File metadata and controls

39 lines (22 loc) · 2.55 KB

Emotion Classification from Audio Signals

This project aims to predict the emotion associated with an audio signal using Mel spectrogram and chromagram features. The classifier will be an SVM implemented from scratch. We will also apply a PCA technique for dimensionality reduction.

Background

Audio signal representations such as Mel spectrograms and chromagrams are key in understanding the content of the audio. A Mel spectrogram is a frequency-based representation of an audio signal that involves fragmenting the signal into several windows, applying a Fourier Transform to identify the frequency components, and computing the amplitudes of the different frequencies [1]. Chromagrams are another related representation that characterizes the pitch profile of a signal according to the twelve pitch classes used in music [1].
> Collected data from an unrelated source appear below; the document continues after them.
-- ==== Sys2Proof/Machine/SegmentOps.lean ====
section
/-! DEFINITION. Shared operations of segments: loading a program (R366, R368), starting, dispatching, resuming and
stealing (chapters 2, 9, 11, 12), and the ring positions of resident sets (chapter 10). -/

namespace Sys2Proof.Machine

/-! ### Placing a program in core store (R368) -/

/-- Bytes rounded up to 4 KiB. -/
def pages4k (n : Nat) : Nat := cdiv n 4096 * 4096

/-- Ranges no program may take: resident sets, loaded programs, and what the tile allocator holds (log entry 40). -/
def State.takenRanges (s : State) (c : Nat) : List CsRange :=
  s.resident c ++ [(0x4E0000, 0x700000 - 0x4E0000)] ++ (s.core c).segs.flatMap fun g => match g.prog with
    | some p => [(p.ibase, pages4k p.imageLen), (p.wbase, pages4k p.work)]
    | none => []

/-- The lowest 4 KiB-aligned free range of a length within [lo, hi). -/
def freeRange (taken : List CsRange) (lo hi len : Nat) : Option Nat :=
  let starts := (lo :: taken.map fun r => pages4k (r.1 + r.2)).filter fun a =>
    lo ≤ a && a + len ≤ hi && !hit [(a, len)] taken
  starts.foldl (fun b a => match b with | some x => some (min x a) | none => some a) none

/-- Where an operation's image and workspace go. -/
def State.placeProgram (s : State) (c : Nat) (h : Head) (urgent : Bool) : Option (Nat × Nat) :=
  let lo := if urgent then 0x700000 else 0
  let hi := if urgent then 0x800000 else 0x700000
  let taken := s.takenRanges c
  match freeRange taken lo hi (pages4k h.image) with
  | none => none
  | some i => (freeRange ((i, pages4k h.image) :: taken) lo hi (pages4k h.work)).map fun w => (i, w)

/-- The loaded program of a header. -/
def State.progOf (s : State) (h : Head) (i w : Nat) : Prog :=
  { ibase := i, imageLen := h.image, wbase := w, work := h.work, stack := h.stack, entry := h.entry, evbOff := h.evbOff,
    evbV := h.evbV, items := match h.gang with | some r => s.setShards r | none => h.items, gang := h.gang,
    group := h.group }

def Core.onSeg (k : Core) (asn : Nat) (f : Seg → Seg) : Core :=
  { k with segs := k.segs.map fun g => if g.ctx.asn = asn then f g else g }

/-- Start a segment: the image of a PROGRAM operation is copied first; an invalid header ends the operation, a lost
image too, and where there is no space or a forwarding read waits the segment waits. -/
def State.startSeg (s : State) (c asn : Nat) : State :=
  match (s.core c).segOf asn, s.op? asn with
  | some g, some o =>
    if g.started || g.finished || (s.core c).guard then s
    else if g.ctx.desc.op != some .program then s.onCore c fun k => k.onSeg asn fun g => { g with started := true }
    else match o.ctx.regions.getD 6 none with
      | none => s.onCore c fun k => k.endOp asn 0x13 0
      | some r =>
        match s.opRead o r false o.ctx.desc.arg1 (min 64 (r.size - o.ctx.desc.arg1)) with
        | .wait => s
        | .lost => s.onCore c fun k => k.endOp asn 0x13 0
        | .ok b =>
          match Head.parse b o.ctx.desc.isUrgent o.headRoom with
          | none => s.onCore c fun k => k.endOp asn 0x20 (seqInfo 9 0 0)
          | some h =>
            match s.placeProgram c h o.ctx.desc.isUrgent, s.opRead o r false (o.ctx.desc.arg1 + 64) h.image with
            | none, _ => s
            | _, .wait => s
            | _, .lost => s.onCore c fun k => k.endOp asn 0x13 0
            | some (i, w), .ok img =>
              let p := s.progOf h i w
              (s.chargeOn c .read 0 (cdiv h.image 64)).onCore c fun k =>
                { (k.onSeg asn fun g => { g with started := true, prog := some p }) with
                  store := k.store.writeBytes i img }
  | _, _ => s

/-- Start every segment of a core that has not started. -/
def State.startSegs (s : State) (c : Nat) : State :=
  (s.core c).segs.foldl (fun acc g => acc.startSeg c g.ctx.asn) s

/-- Give a core the items of an operation placed on it. -/
def State.addSeg (s : State) (c : Nat) (o : OpRec) (items : List Item) : State :=
  let g : Seg := { ctx := o.ctx, prog := none, items := items, urgent := o.ctx.desc.isUrgent, started := false, finished := false }
  s.onCore c fun k => { k with segs := k.segs ++ [g] }

/-- Put a placement into effect: segments on their cores, the operation running (R51, R328). -/
def State.putPlaced (s : State) (x : Nat × Placed) : State :=
  match s.op? x.1 with
  | none => s
  | some o =>
    let cores := ascending (x.2.map (·.1))
    let s := s.onOp x.1 fun y => { y with cores := cores, stage := .running, held := false }
    match s.op? x.1 with
    | none => s
    | some o' => cores.foldl (fun acc c => acc.addSeg c { o with ctx := { o'.ctx with append := o'.append.map (·.1) } }
        ((x.2.filter (·.1 = c)).map (·.2))) s

/-! ### URGENT dispatch (R53, R56, R538, R539) -/

/-- Operations in flight on a core: dispatched and without completion record (R56). -/
def State.inFlight (s : State) (c : Nat) : Nat := (s.ops.list.filter (·.cores.contains c)).length
def State.urgentOn (s : State) (c : Nat) : Nat :=
  (s.ops.list.filter fun o => o.ctx.desc.isUrgent && o.cores.contains c).length

/-- The scheduled core an URGENT operation goes to: fewest URGENT in flight, ties lowest; cores whose checks failed only
where no other has a place. -/
def State.urgentCore (s : State) (o : OpRec) : Option Nat :=
  let open_ := s.schedCores.filter fun c => !s.shunned c && s.inFlight c < 64 && !(s.core c).guard
  let pick (cs : List Nat) : Option Nat := cs.foldl (fun b c => match b with
    | some x => if s.urgentOn c < s.urgentOn x then some c else b
    | none => some c) none
  match pick (open_.filter fun c => !o.bad.contains c) with
  | some c => some c
  | none => pick open_

/-- Items of an URGENT operation, all on one core, unsplit. -/
def State.urgentItems (s : State) (o : OpRec) (c : Nat) : List Item :=
  (s.itemEsts o (max 1 s.schedCores.length) (if o.ctx.desc.op = some .program then s.headBytes o else none)).map fun e =>
    { num := e.num, cost := e.cost, split := 0, splits := 1, recv := c, started := false, done := false }

/-- The operation is dispatched to a core: bank N stops and its fetch buffer is cleared (R397). -/
def State.dispatchOn (s : State) (o : OpRec) (c : Nat) : State :=
  let items := s.urgentItems o c
  let s := s.putPlaced (o.ctx.asn, items.map fun i => (c, i))
  (s.onCore c fun k => { k with urgent := true, bankN := { k.bankN with tags := [] } }).startSeg c o.ctx.asn

/-! ### Bank U ends (R397, R423, R424) -/

/-- Bank U holds no entry, its program has ended and no URGENT segment is left to do. -/
def Core.urgentOver (k : Core) : Bool :=
  k.urgent && !k.bankU.active && !(k.queue.any (·.bankU)) && (k.segs.filter (·.urgent)).all k.segDone

/-- Restore weight sets and tiles; bank N goes on. -/
def Core.resumeN (k : Core) : Core :=
  let arrays := k.arrays.zipIdx.map fun a => match k.wsaved.getD a.2 none with
    | some w => { a.1 with fg := w.1, bg := w.2 }
    | none => a.1
  let k := { k with urgent := false, arrays := arrays, wsaved := List.replicate 4 none,
                    bankN := { k.bankN with tags := [] } }
  k.saves.foldl (fun acc v => acc.putTile v.array v.phys v.tile) { k with saves := [] }

/-! ### Items of a program (R369, R370) -/

/-- The lowest undone item of a segment. -/
def Seg.nextItem (g : Seg) : Option Item :=
  (g.items.filter (!·.done)).foldl (fun b i => match b with
    | some x => if i.num < x.num then some i else b
    | none => some i) none

/-- Start the next item in the running bank where it is idle; its workspace is undefined from then on. -/
def Core.startItem (k : Core) (epoch : Nat) : Core :=
  if k.bank.active || k.guard then k
  else
    match k.segs.find? fun g => g.urgent = k.urgent && g.started && !g.finished && g.prog.isSome && g.nextItem.isSome with
    | none => k
    | some g => match g.prog, g.nextItem with
      | some p, some i =>
        { k.setBank (SeqBank.entry g.ctx p i.num g.urgent) with
          segs := k.segs.map fun x => if x.ctx.asn = g.ctx.asn then
            { x with items := x.items.map fun y => if y.num = i.num then { y with started := true } else y } else x,
          store := k.store.forget p.wbase p.work epoch }
      | _, _ => k

/-! ### Stealing (R331) -/

/-- Items of a core not yet started, with their operation, in list order. -/
def Core.unstarted (k : Core) : List (Seg × Item) :=
  k.segs.flatMap fun g => if g.finished then [] else (g.items.filter fun i => !i.started && !i.done).map fun i => (g, i)

/-- An item a thief may take. -/
def stealable (thief : Nat) (x : Seg × Item) : Bool :=
  !x.1.urgent && (match x.1.prog with | some p => p.group.isNone && p.gang.isNone | none => x.1.ctx.desc.op != some .program)
    && (x.2.splits ≤ 1 || (x.2.split + 1 < x.2.splits && thief < x.2.recv))

/-- A core that is idle: its items have all started and its queue is empty. -/
def Core.mayThieve (k : Core) : Bool := k.unstarted.isEmpty && k.queue.isEmpty && !k.guard && !k.urgent

/-- The victim: the core of the same die whose unstarted items cost most, ties lowest. -/
def State.victim (s : State) (thief : Nat) : Option Nat :=
  let cost (c : Nat) : Nat := (s.core c).unstarted.foldl (fun v x => v + x.2.cost) 0
  ((dieCores (thief / 4)).filter fun c => c ≠ thief && cost c ≠ 0).foldl (fun b c => match b with
    | some x => if cost x < cost c then some c else b
    | none => some c) none

/-- Move an item from its core to the thief. -/
def State.moveItem (s : State) (victim thief : Nat) (x : Seg × Item) : State :=
  let asn := x.1.ctx.asn
  let s := s.onCore victim fun k => k.onSeg asn fun g => { g with items := g.items.filter fun i =>
    !(i.num = x.2.num && i.split = x.2.split) }
  let s := match (s.core thief).segOf asn with
    | some _ => s.onCore thief fun k => k.onSeg asn fun g => { g with items := g.items ++ [x.2] }
    | none => s.onCore thief fun k => { k with segs := k.segs ++ [{ x.1 with items := [x.2], prog := none, started := false }] }
  (s.onOp asn fun o => { o with cores := if o.cores.contains thief then o.cores else ascending (thief :: o.cores) }).startSeg
    thief asn

/-! ### Ring positions (R355-R358) -/

/-- One core's place in a resident set: a member keeps its shard while neither its position nor the set has changed. -/
def shardAt (member changed : Bool) (pos : Nat) (old : Shard) : Shard :=
  if !member then Shard.none
  else if old.member && old.pos = pos && !changed then old
  else { member := true, pos := pos, filled := false, bufA := none, bufB := none }

/-- Ring positions at a tick; `changed` tells which sets changed. -/
def State.placeShards (s : State) (changed : List Nat) : State :=
  let ring := s.ringCores
  let shard (k : Core × Nat) (n : Nat) : Shard :=
    let pos := ring.findIdx (· = k.2)
    shardAt (s.bitOf { name := .coRsCfg, n := n } 0 && pos < min ring.length (s.setShards n)) (changed.contains n) pos
      (k.1.shards.getD n Shard.none)
  let s := { s with cores := s.cores.zipIdx.map fun k => { k.1 with shards := (List.range 4).map (shard k) } }
  (List.range 4).foldl (fun acc n =>
    (acc.setBit { name := .coRsStat, n := n } 0 (acc.bitOf { name := .coRsCfg, n := n } 0)).setReady n) s

end Sys2Proof.Machine
end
Here are some examples of the different components invovled in this:

My Image

My Image

Dataset

We use the Ryerson Audio-Visual Database of Emotional Speech and Song, which includes 1440 audio files vocalized by 24 professional actors [2]. The files are named according to several identifiers like modality, vocal channel, emotion, emotional intensity, statement, repetition, and actor. For this project, we only consider the emotions: “calm”, “happy”, “angry”, and “fearful” and categorize them into two broad classes: positive (“calm” and “happy”) and negative (“angry” and “fearful”).

Approach

We follow two steps for classification:

  1. SVM Classifier: We use an SVM classifier to predict whether a given audio signal conveys a positive or negative emotion. We implement SVM from scratch using gradient descent on a cost function that allows handling non-linearly separable data. My Image

  2. PCA-based SVM Classifier: We use Principal Component Analysis (PCA) for dimensionality reduction of the original data, and then repeat the steps of SVM classification on the low-dimensional representation.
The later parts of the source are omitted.